According to the present invention, the transponder automatic selecting means automatically selects at least three or more transponders forming a triangular positioning area suitable for positioning of the own ship from the plurality of transponders, and Thus, the selection of the combination of transponders suitable for positioning is automatically changed, so that there is no need to manually select the combination of transponders suitable for positioning, and the effect of saving the operation of the present apparatus can be obtained.

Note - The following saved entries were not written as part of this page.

theorem execMrpFlush_next {s : State} {a0} : ∃ u, execMrpFlush a0 s = .next u ∧ Keeps s u := by
  have h := Keeps.refl s
  unfold execMrpFlush
  refine ⟨_, rfl, ?_⟩
  exact mrpFlush_keeps (at_keeps (by assumption))

theorem execMrpBlockTimeout_next {s : State} {a0 a1} : ∃ u, execMrpBlockTimeout a0 a1 s = .next u ∧ Keeps s u := by
  have h := Keeps.refl s
  unfold execMrpBlockTimeout
  refine ⟨_, rfl, ?_⟩
  exact mrpTimeout_keeps (at_keeps (by assumption))

theorem execFdbAge_next {s : State} {a0 a1} : ∃ u, execFdbAge a0 a1 s = .next u ∧ Keeps s u := by
  have h := Keeps.refl s
  unfold execFdbAge
  refine ⟨_, rfl, ?_⟩
  exact fdbAge_keeps (at_keeps (by assumption))

theorem execSwFlush_next {s : State} {a0 a1 a2} : ∃ u, execSwFlush a0 a1 a2 s = .next u ∧ Keeps s u := by
  have h := Keeps.refl s
  unfold execSwFlush
  refine ⟨_, rfl, ?_⟩
  exact gateWrite_keeps (at_keeps (by assumption)) (fun _ => fun _ => fun _ => fun _ => swFlush_keeps (by assumption))

theorem execPdelayReq_next {s : State} {a0 a1 a2} : ∃ u, execPdelayReq a0 a1 a2 s = .next u ∧ Keeps s u := by
  have h := Keeps.refl s
  unfold execPdelayReq
  refine ⟨_, rfl, ?_⟩
  exact pdelay_keeps (at_keeps (by assumption))

theorem execWakeBeacon_next {s : State} {a0 a1 a2 a3} : ∃ u, execWakeBeacon a0 a1 a2 a3 s = .next u ∧ Keeps s u := by
  have h := Keeps.refl s
  unfold execWakeBeacon
  refine ⟨_, rfl, ?_⟩
  exact wakeBeacon_keeps (at_keeps (by assumption))

theorem execNvmTxSubmit_next {s : State} {a0 a1 a2} : ∃ u, execNvmTxSubmit a0 a1 a2 s = .next u ∧ Keeps s u := by
  have h := Keeps.refl s
  unfold execNvmTxSubmit
  refine ⟨_, rfl, ?_⟩
  exact gateWrite_keeps (at_keeps (by assumption)) (fun _ => fun _ => fun _ => fun _ => nvmTxCmd_keeps (by assumption))

theorem execJournalTxOpen_next {s : State} {a0 a1} : ∃ u, execJournalTxOpen a0 a1 s = .next u ∧ Keeps s u := by
  have h := Keeps.refl s
  unfold execJournalTxOpen
  refine ⟨_, rfl, ?_⟩
  exact txOpen_keeps (at_keeps (by assumption))

theorem execJournalTxCommit_next {s : State} {a0 a1 a2} : ∃ u, execJournalTxCommit a0 a1 a2 s = .next u ∧ Keeps s u := by
  have h := Keeps.refl s
  unfold execJournalTxCommit
  refine ⟨_, rfl, ?_⟩
  exact txCommit_keeps (at_keeps (by assumption))

theorem execJournalTxSeal_next {s : State} {a0 a1} : ∃ u, execJournalTxSeal a0 a1 s = .next u ∧ Keeps s u := by
  have h := Keeps.refl s
  unfold execJournalTxSeal
  refine ⟨_, rfl, ?_⟩
  exact txApply_keeps (at_keeps (by assumption))

theorem execWindowClose_next {s : State} {a0} : ∃ u, execWindowClose a0 s = .next u ∧ Keeps s u := by
  have h := Keeps.refl s
  unfold execWindowClose
  refine ⟨_, rfl, ?_⟩
  exact setWindow_keeps (at_keeps (by assumption))

theorem execWindowOpen_next {s : State} {a0} : ∃ u, execWindowOpen a0 s = .next u ∧ Keeps s u := by
  have h := Keeps.refl s
  unfold execWindowOpen
  refine ⟨_, rfl, ?_⟩
  exact setWindow_keeps (at_keeps (by assumption))

theorem execErase4k_next {s : State} {a0 a1} : ∃ u, execErase4k a0 a1 s = .next u ∧ Keeps s u := by
  have h := Keeps.refl s
  unfold execErase4k
  refine ⟨_, rfl, ?_⟩
  exact gateWrite_keeps (at_keeps (by assumption)) (fun _ => fun _ => fun _ => fun _ => xspiCmd_keeps (by assumption))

[Brief description of the drawings]

FIG. 1 is a functional block diagram of an acoustic positioning device showing one embodiment of the present invention, FIG. 2 is a functional block diagram of a conventional acoustic positioning device, and FIG. 3 is a diagram showing an example of arrangement of a transponder according to the present invention. is there. In the figure, 1, 1A is an arithmetic control unit, 2 is a transmission controller, 3 is a power amplifier, 4 is a transmission / reception switch, 5 is a transducer, 6-1.
6-6 are transponders # 1 to # 6, 7 is a preamplifier, 8-1 to 8-3 are mixers, and 9-1 to 9-6 are # 1 to # 1 transponders.
# 6 local oscillator, 10-1 to 10-3 are # 1 to # 3 BPF, 11-
1 to 11-3 are # 1 to # 3 amplifiers, 12-1 to 12-3 are # 1
To # 3 detectors, 13-1 to 13-3 are # 1 to # 3 counters,
14 is a display, 15 is a selector, 16-1 to 16-3 are # 1 to # 3L
PF.

──────────────────────────────────────────────────続 き Continued on the front page (58) Fields surveyed (Int.Cl. ⁶ , DB name) G01S 5/18-5/30 G01S 7/52-7/64 G01S 15/00-15/96

Claims (2)

(57) [Claims] A plurality of transponders for transmitting acoustic response signals of different frequencies to an acoustic interrogation signal are disposed in a wide range of positioning area in water, and a triangular positioning area is formed from the plurality of transponders. An acoustic positioning device for selecting at least three transponders and measuring a position of a ship, comprising: a local signal oscillator that oscillates a plurality of local signals having different frequencies in response to acoustic response signals transmitted from the plurality of transponders. Means for selecting local signals having oscillation frequencies corresponding to the three transponders selected for performing positioning from the local signal oscillating means, and supplying them to three frequency mixers incorporated in the transponder receiving circuit, respectively. An acoustic positioning device comprising: a local signal selection / supply unit. 2. A transponder which automatically selects at least three or more transponders forming a triangular positioning area suitable for positioning of the ship from among the plurality of transponders, and which are sequentially suitable for positioning according to the movement of the ship. 2. The acoustic positioning device according to claim 1, further comprising a transponder automatic selection means for automatically changing a combination of the two.